== Exercise goal ==
Reproduce exactly the lines from the top of the records below through the line holding "(rest : List".

== Extracted data ==

/-- A step takes the command at the front of the queue and runs it on the state with the queue's rest (R4, ISA_SPEC: opcode table). -/
def Obligations.StepRunsFrontCommand : Prop :=
  ∀ (c : Instr) (rest : List Instr) (s : State), s.pending = c :: rest → step s = exec c { s with pending := rest }

/-- On an empty queue a step is one SYS cycle: the local timebase advances by 4 ns from Morning entry on (model's choice, assumption 2) (R10, R346, assumption 2 (DESIGN CHOICE)). -/
def Obligations.EmptyQueueLetsTimePass : Prop :=
  ∀ s : State, s.pending = [] → ∃ t, step s = .next t ∧ t.pending = [] ∧
    (stage s ≠ 0 → s.pwr.storage = false → t.time.loc = s.time.loc + 4) ∧
    SameBut (inBlocks [0x8, 0x13]) s t

/-- No command touches the queue of waiting commands (R4, R422, assumption 2 (DESIGN CHOICE)). -/
def Obligations.CommandsLeaveTheQueue : Prop :=
  ∀ (c : Instr) (s t : State), exec c s = .next t → t.pending = s.pending

/-- Every step keeps the register table and the flash in canonical form (R2, R8, R72, R87, R658). -/
def Obligations.RegisterTableAndFlashStayCanonical : Prop :=
  (∀ s t : State, s.regsWf = true → step s = .next t → t.regsWf = true) ∧
  ∀ s t : State, Memory.wf s.flash = true → step s = .next t → Memory.wf t.flash = true

/-- The state after power-on has canonical register table and flash, an empty queue and no supply (R2, R8, R38). -/
def Obligations.ResetMeetsTheInvariants : Prop :=
  State.reset.regsWf = true ∧ State.reset.pending = [] ∧ State.reset.start.t0 = false ∧ stage State.reset = 0 ∧
    safe State.reset = false ∧ Memory.wf State.reset.flash = true ∧ ∀ i, fuse State.reset i = 0

/-- A Dawn fuse bit once programmed stays 1 through every step (R630, R45). -/
def Obligations.ProgrammedFuseBitsStay : Prop :=
  ∀ (i b : Nat) (s t : State), (fuse s i).testBit b = true → step s = .next t → (fuse t i).testBit b = true

/-- A write gives each field what its access code says, leaves reserved encodings and sealed fields, and changes nothing else (R3, R4, R5, R6, R426). -/
def Obligations.WriteActsByAccessCode : Prop :=
  (∀ (rq : Fin 24) (a : Nat) (w : Word) (s : State),
      storesOnly a = true ∧ reachable s rq a →
      Completes (.registerWrite rq a w) s fun t =>
        (∀ f ∈ fieldsAt a, fget t (specFld a f) = fieldAfter s a w.toNat f) ∧
        SameBut (fun k => k / 32 == a || recKeys rq k) s t ∧
        t.comp = ⟨if sealedNow s && (fieldsAt a).any (fun f => f.acc == .sealed && bitsOf w.toNat f.hi f.lo != fget s (specFld a f))
          then stIllegal else stOk, []⟩)

/-- A read returns the fields of the register, with reserved bits zero, and clears its RC fields only (R3, R4, R173, R426). -/
def Obligations.ReadReturnsFieldsAndClearsRC : Prop :=
  (∀ (rq : Fin 24) (a : Nat) (s : State),
      storesOnly a = true ∧ reachable s rq a →
      Completes (.readClear rq a) s fun t => t.comp.status = stOk ∧ t.comp.data.length = 1 ∧
        (∀ f ∈ fieldsAt a, fget t (specFld a f) = fieldAfterRead s a f ∧
          bitsOf (t.comp.data.headD 0) f.hi f.lo = fget s (specFld a f) % 2 ^ (f.hi + 1 - f.lo)) ∧
        SameBut (fun k => k / 32 == a || inBlocks [0xA] k) s t) ∧
  (∀ (rq : Fin 24) (a b : Nat) (s : State),
      (specAt a).isSome = true ∧ reachable s rq a ∧ bitKept a b = false →
      Completes (.readClear rq a) s fun t => t.comp.status = stOk ∧ t.comp.data.length = 1 ∧
        (t.comp.data.headD 0).testBit b = false)

/-- Reserved fields read as zero, and the part ignores any value written to a reserved field (R4). -/
def Obligations.ReservedBitsOfAWriteAreIgnored : Prop :=
  (∀ (rq : Fin 24) (a b : Nat) (s : State),
      (specAt a).isSome = true ∧ reachable s rq a ∧ bitKept a b = false →
      Completes (.readClear rq a) s fun t => t.comp.status = stOk ∧ (t.comp.data.headD 0).testBit b = false) ∧
  (∀ (rq : Fin 24) (a : Nat) (w v : Word) (s : State),
      (∀ b < 32, bitKept a b = true → w.toNat.testBit b = v.toNat.testBit b) →
      exec (.registerWrite rq a w) s = exec (.registerWrite rq a v) s)

/-- From Noon on, no register write and no read changes a SEAL field (R3, R6, R84). -/
def Obligations.SealedFieldsKeepTheirValue : Prop :=
  (∀ (rq : Fin 24) (a : Nat) (w : Word) (s : State),
      (specAt a).isSome = true ∧ a ≠ 0x14 ∧ a ≠ 0x7000C ∧ a ≠ 0x120020 ∧ a ≠ 0x120024 ∧ sealedNow s = true →
      Completes (.registerWrite rq a w) s (fun t => sealedNow t = true ∧
          ∀ f ∈ fieldsAt a, f.acc = .sealed → fget t (specFld a f) = fget s (specFld a f)) ∧
        Completes (.readClear rq a) s (fun t => sealedNow t = true ∧
          ∀ f ∈ fieldsAt a, f.acc = .sealed → fget t (specFld a f) = fget s (specFld a f)))

/-- A read of a LO register takes a snapshot of HI for its requester port, and the HI read returns that snapshot (R660, R10). -/
def Obligations.SnapshotOfA64BitPair : Prop :=
  (∀ (rq : Fin 24) (a : Nat) (s : State),
      snapLo a = true ∧ (specAt a).isSome = true ∧ reachable s rq a →
      Completes (.snapshotRead rq a) s fun t => t.comp.status = stOk ∧ t.comp.data.length = 1 ∧
        tabGet (fun _ => 0) t.snap (2 ^ 24 * rq + (a + 4)) =
          (if a = 0x8000C then served s / 2 ^ 32 else tabGet fieldReset s.regs ((a + 4) * 32) % 2 ^ 32)) ∧
  (∀ (rq : Fin 24) (a : Nat) (s : State),
      4 ≤ a ∧ snapLo (a - 4) = true ∧ (specAt a).isSome = true ∧ reachable s rq a ∧
      tabGet (fun _ => 0) s.snap (2 ^ 24 * rq + a) < 2 ^ 32 →
      Completes (.snapshotRead rq a) s fun t => t.comp = ⟨stOk, [tabGet (fun _ => 0) s.snap (2 ^ 24 * rq + a)]⟩)

/-- A supply is present from its rising threshold on and until it falls below its falling threshold (R38, R39, R65, R126). -/
def Obligations.SupplyThresholds : Prop :=
  (∀ (x : SupplyPin × Nat × Nat) (mv : Nat) (s : State),
      x ∈ pins ∧ supplyOn s x.1 = false ∧ x.2.1 ≤ mv →
      Completes (.supplyRise x.1 mv) s fun t => supplyOn t x.1 = true ∧
        (x.1 = .vin48 ∨ x.1 = .vin12 ∨ x.1 = .vpack → t.start.t0 = true)) ∧
  (∀ (x : SupplyPin × Nat × Nat) (mv : Nat) (s : State),
      x ∈ pins ∧ supplyOn s x.1 = true ∧ mv < x.2.2 →
      Completes (.supplyFall x.1 mv) s fun t => supplyOn t x.1 = false) ∧
  (∀ (x : SupplyPin × Nat × Nat) (mv : Nat) (s : State),
      x ∈ pins ∧ x.2.2 ≤ mv ∧ mv < x.2.1 →
      exec (.supplyRise x.1 mv) s = .next s ∧ exec (.supplyFall x.1 mv) s = .next s)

== Solution to this task ==
/-- A step takes the command at the front of the queue and runs it on the state with the queue's rest (R4, ISA_SPEC: opcode table). -/
def Obligations.StepRunsFrontCommand : Prop :=
  ∀ (c : Instr) (rest : List Instr) (s : State), s.pending = c :: rest → step s = exec c { s with pending := rest }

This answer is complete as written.